_REQUIRED ACTION_
Scan the records for "master". Show the matching lines.

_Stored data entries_
_ _ _

/-- PTP, domain switches, slews, TT_RESYNC and scheduled arms and cancels complete. Each clause names a command and conditions on the
operands and on u alone, u being the state with its clock at the command's instant t. For every state and all operands that meet
them, exec of the command answers a next state, and it is the one written out from u: what it does not name stays as it was in u.
Where a clause asks only for some next state y, it says of y what it lists. The last clause says that an armed or cancelled action
is the arm or cancel of the row that names it. PTP exchanges and the servo rest on log entries 49 and 50. Rests on R80, R84, R87,
R90, R91, R92, R93, R95, R165, R235, R326, R414. -/
def Obligations.TimelineCommandsComplete : Prop :=
  (∀ (s u : State) (t : Nat) (k : Fin 2) (master : Nat) (offset : Int) (delay interval : Nat), u = s.tickTo t →
    u.reg (O.PTP_STATE k.val) = 1 →
    k.val ≠ u.reg O.ACT_ACTIVE_DOMAIN →
    ∃ y, exec (.ptpSync t k master offset delay interval) s = .next y ∧ y.reg (O.PTP_STATE k.val) = 2 ∧ y.reg (O.PTP_OFFSET k.val) = unsigned 64 offset ∧ y.reg (O.PTP_MASTER_ID k.val) = master % 2 ^ 64 ∧ (y.ptpDom k.val).lastSync = u.now ∧ (y.ptpDom k.val).interval = interval) ∧
  (∀ (s u : State) (t : Nat) (k : Fin 2), u = s.tickTo t →
    u.reg (O.PTP_STATE k.val) = 3 →
    (u.ptpDom k.val).lastSync + 4 * (u.ptpDom k.val).interval ≤ u.now →
    exec (.ptpSyncLoss t k) s = .next ((u.setPtp k.val { u.ptpDom k.val with good := 0, holdoverAt := u.now }).ptpEnter k.val 4)) ∧
  (∀ (s u : State) (t : Nat) (k : Fin 2), u = s.tickTo t →
    u.reg (O.PTP_STATE k.val) = 4 →
    (u.ptpDom k.val).holdoverAt + u.reg (O.PTP_HOLDOVER_LIMIT k.val) * Config.msUnits ≤ u.now →
    exec (.holdoverLimit t k) s = .next (u.ptpLeave k.val 1)) ∧
  (∀ (s u : State) (t : Nat) (r : Requester) (v : State), u = s.tickTo t →
    u.writable r O.ACT_SWITCH_ARM 1 = true →
    u.sched .ptpSwitch 0 = none →
    u.act.slewing = false →
    u.reg (O.PTP_STATE (1 - u.reg O.ACT_ACTIVE_DOMAIN)) = 3 →
    u.mayArm (u.reg O.ACT_SWITCH_AT) true = true →
    u.armAction .ptpSwitch 0 (u.reg O.ACT_SWITCH_AT) (1 - u.reg O.ACT_ACTIVE_DOMAIN) = (.okay, v) →
    exec (.switchArm t r true) s = .next ((v).okays r O.ACT_SWITCH_ARM)) ∧
  (∀ (s u : State) (t : Nat) (r : Requester)  (a : Sched), u = s.tickTo t →
    u.writable r O.ACT_SWITCH_CANCEL 1 = true →
    u.sched .ptpSwitch 0 = some a →
    (u.now / Config.tickUnits + 1) * Config.tickUnits ≤ u.effectAt .ptpSwitch (0) a →
    exec (.switchCancel t r true) s = .next ((u.endAction .ptpSwitch 0 2).okays r O.ACT_SWITCH_CANCEL)) ∧
  (∀ (s u : State) (t : Nat) (a : Sched) (v : State), u = s.tickTo t →
    u.sched .ptpSwitch 0 = some a →
    u.due .ptpSwitch 0 a = true →
    v = u.endAction .ptpSwitch 0 1 →
    v.reg (O.PTP_STATE a.arg) = 3 →
    ((v.ptpNow a.arg - v.actNow).tdiv ptpNs).natAbs ≤ v.reg O.ACT_SWITCH_LIMIT →
    v.reg O.ACT_SWITCH_MODE ≠ 0 →
    exec (.activeDomainSwitch t) s = .next (({ v.setReg O.ACT_ACTIVE_DOMAIN a.arg with act := {} }.followDomain v.actNow).switchDone .okay)) ∧
  (∀ (s u : State) (t : Nat), u = s.tickTo t →
    u.act.slewing = true →
    u.act.paused = false →
    u.residual = 0 →
    exec (.slewEnd t) s = .next ((({ u with act := {} }).setReg O.ACT_RESIDUAL 0).followDomain 0)) ∧
  (∀ (s u : State) (t : Nat) (r : Requester), u = s.tickTo t →
    u.writable r O.MARK_TT_RESYNC 1 = true →
    u.reg O.SCHED_PENDING = 0 →
    u.anyRunning = false →
    2 ≤ u.reg O.MARK_MARKER_STATE →
    exec (.ttResync t r true) s = .next (((((u.ttGone.setReg O.MARK_TT_VALID 0).setReg O.MARK_MARKER_STATE 0).setMarker {}).ptpListen).okays r O.MARK_TT_RESYNC)) ∧
  (∀ (s u : State) (t : Nat) (r : Requester) (a : Arming) (v : State), u = s.tickTo t →
    u.writable r (armObj a) 1 = true →
    u.ownerOf r (armObj a) 1 u = (.okay, v) →
    exec (.scheduledArm t r a true) s = .next (v.okays r (armObj a))) ∧
  (∀ (s u : State) (t : Nat) (r : Requester) (a : Arming) (v : State), u = s.tickTo t →
    u.writable r (cancelObj a) 1 = true →
    u.ownerOf r (cancelObj a) 1 u = (.okay, v) →
    exec (.scheduledCancel t r a true) s = .next (v.okays r (cancelObj a))) ∧
  (∀ (s : State) (t : Nat) (r : Requester) (v : Bool) (u : Fin 16) (e : Fin 512) (p : Fin 24) (q : Fin 32768) (b : Fin 4),
    exec (.scheduledArm t r (.trigger u) v) s = exec (.arm t r u v) s ∧ exec (.scheduledCancel t r (.trigger u) v) s = exec (.cancel t r u v) s ∧
    exec (.scheduledArm t r (.start e) v) s = exec (.startArm t r e v) s ∧ exec (.scheduledCancel t r (.start e) v) s = exec (.startCancel t r e v) s ∧
    exec (.scheduledArm t r (.swap p) v) s = exec (.swapArm t r p v) s ∧ exec (.scheduledCancel t r (.swap p) v) s = exec (.swapCancel t r p v) s ∧
    exec (.scheduledArm t r .sleep v) s = exec (.sleepArm t r v) s ∧ exec (.scheduledCancel t r .sleep v) s = exec (.sleepCancel t r v) s ∧
    exec (.scheduledArm t r (.deadline q) v) s = exec (.deadlineArm t r q v) s ∧
    exec (.scheduledCancel t r (.deadline q) v) s = exec (.deadlineCancel t r q v) s ∧
    exec (.scheduledArm t r .ptpSwitch v) s = exec (.switchArm t r v) s ∧ exec (.scheduledCancel t r .ptpSwitch v) s = exec (.switchCancel t r v) s ∧
    exec (.scheduledArm t r (.bank b) v) s = exec (.bankSwitchArm t r b v) s ∧
    exec (.scheduledCancel t r (.bank b) v) s = exec (.bankSwitchCancel t r b v) s)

_ _ _

_TASK RESULT_
  (∀ (s u : State) (t : Nat) (k : Fin 2) (master : Nat) (offset : Int) (delay interval : Nat), u = s.tickTo t →
    ∃ y, exec (.ptpSync t k master offset delay interval) s = .next y ∧ y.reg (O.PTP_STATE k.val) = 2 ∧ y.reg (O.PTP_OFFSET k.val) = unsigned 64 offset ∧ y.reg (O.PTP_MASTER_ID k.val) = master % 2 ^ 64 ∧ (y.ptpDom k.val).lastSync = u.now ∧ (y.ptpDom k.val).interval = interval) ∧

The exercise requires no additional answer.